-- ==== Sys2Proof/Certificates/Slice0/Obligations.lean ====
section
/-! DEFINITION. The statements for the provers. Every equation of the form `exec i s = .next (… s with …)` is also the
command's frame: every register, WIRE, the inputs and the transport's answers that it does not name are unchanged.
The lists `inputs`, `responses`, `answers` and the counter `draws` are the model's own way to hold what arrives, what was
answered and what the transport will answer (logs 1, 3, 5). -/

section

open Sys2Proof Sys2Proof.Machine

/-! ### Encoding (spec/30_encoding.md) -/

/-- Every command, with every operand, is what its encoded word decodes to (R35 to R37, R41). -/
def Obligations.DecodeEncodeRoundTrip : Prop :=
  ∀ i : Instr, decode (encode i) = .ok i

/-- A decoded word agrees with the encoding of its command on every bit the command uses, and only there
(R37, R38(b)). -/
def Obligations.EncodeDecodeKeepsUsedBits : Prop :=
  ∀ (w : CmdWord) (i : Instr), decode w = .ok i → encode i = w &&& usedBits i

/-- The words the decoder rejects are those with one of the 242 illegal opcodes of R38(a). -/
def Obligations.DecodeRejectsUndefinedOpcodes : Prop :=
  ∀ w : CmdWord,
    (decode w = .error (.undefinedOpcode (w.extractLsb' 56 8)) ↔
      w.toNat / 2 ^ 56 = 0 ∨ (0x06 ≤ w.toNat / 2 ^ 56 ∧ w.toNat / 2 ^ 56 ≤ 0x0F) ∨
        (0x13 ≤ w.toNat / 2 ^ 56 ∧ w.toNat / 2 ^ 56 ≤ 0x1F) ∨
        (0x23 ≤ w.toNat / 2 ^ 56 ∧ w.toNat / 2 ^ 56 ≤ 0x2F) ∨ 0x33 ≤ w.toNat / 2 ^ 56) ∧
    ∀ e, decode w = .error e → e = .undefinedOpcode (w.extractLsb' 56 8)

/-- The words spec/30_encoding.md R41 and spec/95_test_vectors.md write out decode to the commands they stand for. -/
def Obligations.SpecExampleWordsDecode : Prop :=
  decode 0x0100000000000000 = .ok .fbegin ∧
  decode 0x027E000000000000 = .ok (.fbyte 0x7E) ∧
  decode 0x0310021000000001 = .ok (.fw16 0x10 0x0210 1) ∧
  decode 0x04105006001FF9C2 = .ok (.fw32 0x10 0x5006 0x001FF9C2) ∧
  decode 0x10150000FFFFFFF9 = .ok (.pack 21 (BitVec.ofInt 32 (-7))) ∧
  decode 0x2001000000000000 = .ok (.tick true) ∧
  decode 0x20FE000000000000 = .ok (.tick false) ∧
  decode 0x30130000000003E8 = .ok (.cfgwr 0x13 1000)

/-! ### Steps, modes and responses -/

/-- A step runs the decoded command: when the next input is a word that decodes to `i`, the step is `exec i` on the
state without that input (spec/20_memory.md R31, spec/30_encoding.md R38(b)). -/
def Obligations.StepRunsDecodedCommand : Prop :=
  ∀ (s : State) (w : CmdWord) (rest : List Input) (i : Instr),
    s.inputs = .command w :: rest → decode w = .ok i → step s = exec i { s with inputs := rest }

/-- A word with an undefined opcode answers ILLEGAL, DATA 0, and changes and emits nothing (R38(a), log 8). -/
def Obligations.UndefinedOpcodeAnswersIllegal : Prop :=
  ∀ (s : State) (w : CmdWord) (rest : List Input),
    s.inputs = .command w :: rest →
    (w.extractLsb' 56 8 ∉ ([0x01, 0x02, 0x03, 0x04, 0x05, 0x10, 0x11, 0x12, 0x20, 0x21, 0x22, 0x30, 0x31, 0x32] :
      List Byte)) →
    step s = .next { s with inputs := rest, responses := s.responses ++ [⟨.illegal, 0⟩] }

========

-- Work to be completed --
Each line above from the one with "A step runs" up to and including the one with "def Obligations.UndefinedOpcodeAnswersIllegal : Prop" must be set down exactly, and no line outside that span may appear.

-- Response for this exercise --
/-- A step runs the decoded command: when the next input is a word that decodes to `i`, the step is `exec i` on the
state without that input (spec/20_memory.md R31, spec/30_encoding.md R38(b)). -/
def Obligations.StepRunsDecodedCommand : Prop :=
  ∀ (s : State) (w : CmdWord) (rest : List Input) (i : Instr),
    s.inputs = .command w :: rest → decode w = .ok i → step s = exec i { s with inputs := rest }

/-- A word with an undefined opcode answers ILLEGAL, DATA 0, and changes and emits nothing (R38(a), log 8). -/
def Obligations.UndefinedOpcodeAnswersIllegal : Prop :=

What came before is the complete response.